Chronology and paleoecology in Kenya
Exciting School-led fieldwork this summer in Kenya seeks to revolutionise research in geochronology and paleodiet. The chronology project is focused on applying new luminescence dating methods to Plio-Pleistocene archaeological sites in Africa, where difficulties determine the age of fossils and stone tools continue to hamper human evolutionary research. Dr. Marine Frouin and Dr. Scott Blumenthal spent 7 days in the remote far north of Kenya, on the eastern shore of Lake Turkana, to collect sediment and volcanic ash samples from the Koobi Fora Formation, key to demonstrating radiofluorescence dating of feldspar minerals in non-tuffaceous sediments over the last 4 million years. This new technique will be used to date Early Stone Age sites near the shores of Lake Victoria, western Kenya, one of the most significant archives of hominin behaviour and ancient landscapes outside of the main branch of the East African rift. Frouin, Blumenthal, and Dr. Pete Ditchfield collected sediments from a number of sites which, despite 30 years of research led by colleagues Prof. Thomas Plummer (CUNY, USA), Prof. Laura Bishop (LJMU, UK), and Dr Rick Potts (Smithsonian, USA) remain poorly dated owing to the lack of suitable material for dating. These will results will provide a new way to correlate records of hominin behaviour and environments from sites across the continent. The diet project is focused on how our ancestors ate different foods seasonally, a potentially significant evolutionary driver. Like our ancestors, baboons are large-bodied, live mostly on the ground in savanna environments, and they consume a wide variety of foods.
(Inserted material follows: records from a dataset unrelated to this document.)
-- ==== Sys2Proof/Laws/State.lean ====
section
/-! SUPPORT. One lemma for each field and each update of the state, of a core and of a context, so that no proof unfolds a
record update; and reading a part after writing a part. -/

namespace Sys2Proof.Machine


/-! ## State.setCore -/

@[simp] theorem State.setCore_agenda (s : State) (c : CoreId) (x : Core) : (s.setCore c x).agenda = s.agenda := rfl
@[simp] theorem State.setCore_pick (s : State) (c : CoreId) (x : Core) : (s.setCore c x).pick = s.pick := rfl
@[simp] theorem State.setCore_curCore (s : State) (c : CoreId) (x : Core) : (s.setCore c x).curCore = s.curCore := rfl
@[simp] theorem State.setCore_curCtx (s : State) (c : CoreId) (x : Core) : (s.setCore c x).curCtx = s.curCtx := rfl
@[simp] theorem State.setCore_nextId (s : State) (c : CoreId) (x : Core) : (s.setCore c x).nextId = s.nextId := rfl
@[simp] theorem State.setCore_away (s : State) (c : CoreId) (x : Core) : (s.setCore c x).away = s.away := rfl
@[simp] theorem State.setCore_saves (s : State) (c : CoreId) (x : Core) : (s.setCore c x).saves = s.saves := rfl
@[simp] theorem State.setCore_owed (s : State) (c : CoreId) (x : Core) : (s.setCore c x).owed = s.owed := rfl
@[simp] theorem State.setCore_clusters (s : State) (c : CoreId) (x : Core) : (s.setCore c x).clusters = s.clusters := rfl
@[simp] theorem State.setCore_dies (s : State) (c : CoreId) (x : Core) : (s.setCore c x).dies = s.dies := rfl
@[simp] theorem State.setCore_sectors (s : State) (c : CoreId) (x : Core) : (s.setCore c x).sectors = s.sectors := rfl
@[simp] theorem State.setCore_tenants (s : State) (c : CoreId) (x : Core) : (s.setCore c x).tenants = s.tenants := rfl
@[simp] theorem State.setCore_mem (s : State) (c : CoreId) (x : Core) : (s.setCore c x).mem = s.mem := rfl
@[simp] theorem State.setCore_stack (s : State) (c : CoreId) (x : Core) : (s.setCore c x).stack = s.stack := rfl
@[simp] theorem State.setCore_cipher (s : State) (c : CoreId) (x : Core) : (s.setCore c x).cipher = s.cipher := rfl
@[simp] theorem State.setCore_dirty (s : State) (c : CoreId) (x : Core) : (s.setCore c x).dirty = s.dirty := rfl
@[simp] theorem State.setCore_hostMem (s : State) (c : CoreId) (x : Core) : (s.setCore c x).hostMem = s.hostMem := rfl
@[simp] theorem State.setCore_hostDirty (s : State) (c : CoreId) (x : Core) : (s.setCore c x).hostDirty = s.hostDirty := rfl
@[simp] theorem State.setCore_grans (s : State) (c : CoreId) (x : Core) : (s.setCore c x).grans = s.grans := rfl
@[simp] theorem State.setCore_poison (s : State) (c : CoreId) (x : Core) : (s.setCore c x).poison = s.poison := rfl
@[simp] theorem State.setCore_stackPoison (s : State) (c : CoreId) (x : Core) : (s.setCore c x).stackPoison = s.stackPoison := rfl
@[simp] theorem State.setCore_net (s : State) (c : CoreId) (x : Core) : (s.setCore c x).net = s.net := rfl
@[simp] theorem State.setCore_replies (s : State) (c : CoreId) (x : Core) : (s.setCore c x).replies = s.replies := rfl
@[simp] theorem State.setCore_time (s : State) (c : CoreId) (x : Core) : (s.setCore c x).time = s.time := rfl
@[simp] theorem State.setCore_timeFrac (s : State) (c : CoreId) (x : Core) : (s.setCore c x).timeFrac = s.timeFrac := rfl
@[simp] theorem State.setCore_svc (s : State) (c : CoreId) (x : Core) : (s.setCore c x).svc = s.svc := rfl
@[simp] theorem State.setCore_keyOwner (s : State) (c : CoreId) (x : Core) : (s.setCore c x).keyOwner = s.keyOwner := rfl
@[simp] theorem State.setCore_keys (s : State) (c : CoreId) (x : Core) : (s.setCore c x).keys = s.keys := rfl
@[simp] theorem State.setCore_kslot (s : State) (c : CoreId) (x : Core) : (s.setCore c x).kslot = s.kslot := rfl
@[simp] theorem State.setCore_kcmd (s : State) (c : CoreId) (x : Core) : (s.setCore c x).kcmd = s.kcmd := rfl
@[simp] theorem State.setCore_keyReg (s : State) (c : CoreId) (x : Core) : (s.setCore c x).keyReg = s.keyReg := rfl
@[simp] theorem State.setCore_modnum (s : State) (c : CoreId) (x : Core) : (s.setCore c x).modnum = s.modnum := rfl
@[simp] theorem State.setCore_lstat (s : State) (c : CoreId) (x : Core) : (s.setCore c x).lstat = s.lstat := rfl
@[simp] theorem State.setCore_log (s : State) (c : CoreId) (x : Core) : (s.setCore c x).log = s.log := rfl
@[simp] theorem State.setCore_logHead (s : State) (c : CoreId) (x : Core) : (s.setCore c x).logHead = s.logHead := rfl
@[simp] theorem State.setCore_logOvr (s : State) (c : CoreId) (x : Core) : (s.setCore c x).logOvr = s.logOvr := rfl
@[simp] theorem State.setCore_msix (s : State) (c : CoreId) (x : Core) : (s.setCore c x).msix = s.msix := rfl
@[simp] theorem State.setCore_msixTable (s : State) (c : CoreId) (x : Core) : (s.setCore c x).msixTable = s.msixTable := rfl
@[simp] theorem State.setCore_msixPend (s : State) (c : CoreId) (x : Core) : (s.setCore c x).msixPend = s.msixPend := rfl
@[simp] theorem State.setCore_msixOut (s : State) (c : CoreId) (x : Core) : (s.setCore c x).msixOut = s.msixOut := rfl
@[simp] theorem State.setCore_hdm (s : State) (c : CoreId) (x : Core) : (s.setCore c x).hdm = s.hdm := rfl
@[simp] theorem State.setCore_scaleOut (s : State) (c : CoreId) (x : Core) : (s.setCore c x).scaleOut = s.scaleOut := rfl
@[simp] theorem State.setCore_tagTable (s : State) (c : CoreId) (x : Core) : (s.setCore c x).tagTable = s.tagTable := rfl
@[simp] theorem State.setCore_priOff (s : State) (c : CoreId) (x : Core) : (s.setCore c x).priOff = s.priOff := rfl
@[simp] theorem State.setCore_priSent (s : State) (c : CoreId) (x : Core) : (s.setCore c x).priSent = s.priSent := rfl
@[simp] theorem State.setCore_invWait (s : State) (c : CoreId) (x : Core) : (s.setCore c x).invWait = s.invWait := rfl
@[simp] theorem State.setCore_invDone (s : State) (c : CoreId) (x : Core) : (s.setCore c x).invDone = s.invDone := rfl
@[simp] theorem State.setCore_linkUp (s : State) (c : CoreId) (x : Core) : (s.setCore c x).linkUp = s.linkUp := rfl
@[simp] theorem State.setCore_linkDownAt (s : State) (c : CoreId) (x : Core) : (s.setCore c x).linkDownAt = s.linkDownAt := rfl
@[simp] theorem State.setCore_retention (s : State) (c : CoreId) (x : Core) : (s.setCore c x).retention = s.retention := rfl
@[simp] theorem State.setCore_heldHost (s : State) (c : CoreId) (x : Core) : (s.setCore c x).heldHost = s.heldHost := rfl
@[simp] theorem State.setCore_linksDown (s : State) (c : CoreId) (x : Core) : (s.setCore c x).linksDown = s.linksDown := rfl
@[simp] theorem State.setCore_removed (s : State) (c : CoreId) (x : Core) : (s.setCore c x).removed = s.removed := rfl
@[simp] theorem State.setCore_keyLoad (s : State) (c : CoreId) (x : Core) : (s.setCore c x).keyLoad = s.keyLoad := rfl
@[simp] theorem State.setCore_spdmOut (s : State) (c : CoreId) (x : Core) : (s.setCore c x).spdmOut = s.spdmOut := rfl
@[simp] theorem State.setCore_loads (s : State) (c : CoreId) (x : Core) : (s.setCore c x).loads = s.loads := rfl
@[simp] theorem State.setCore_flrWait (s : State) (c : CoreId) (x : Core) : (s.setCore c x).flrWait = s.flrWait := rfl
@[simp] theorem State.setCore_hostErrors (s : State) (c : CoreId) (x : Core) : (s.setCore c x).hostErrors = s.hostErrors := rfl
@[simp] theorem State.setCore_banks (s : State) (c : CoreId) (x : Core) : (s.setCore c x).banks = s.banks := rfl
Blumenthal and Frouin visited colleague Prof. Shirley Strum (UCSD, USA), who directs of one of the longest-running studies of baboons in Africa. Baboon foods will be collected from wet and dry seasons throughout the remainder of the year for isotopic and nutritional analyses. These results, with data from baboon tissues and feces (a project initiated by Ditchield and Strum and recently revived with Blumenthal and Prof. Julia Lee-Thorp), will provide a new foundation to infer aspects of past diet seasonality from fossil tooth isotopic data.
Acknowledgements: This research was supported by NERC (NE/P013376/1), the John Fell Fund (161/067 and 171/006), and the Human Origins Program of the Smithsonian Institution.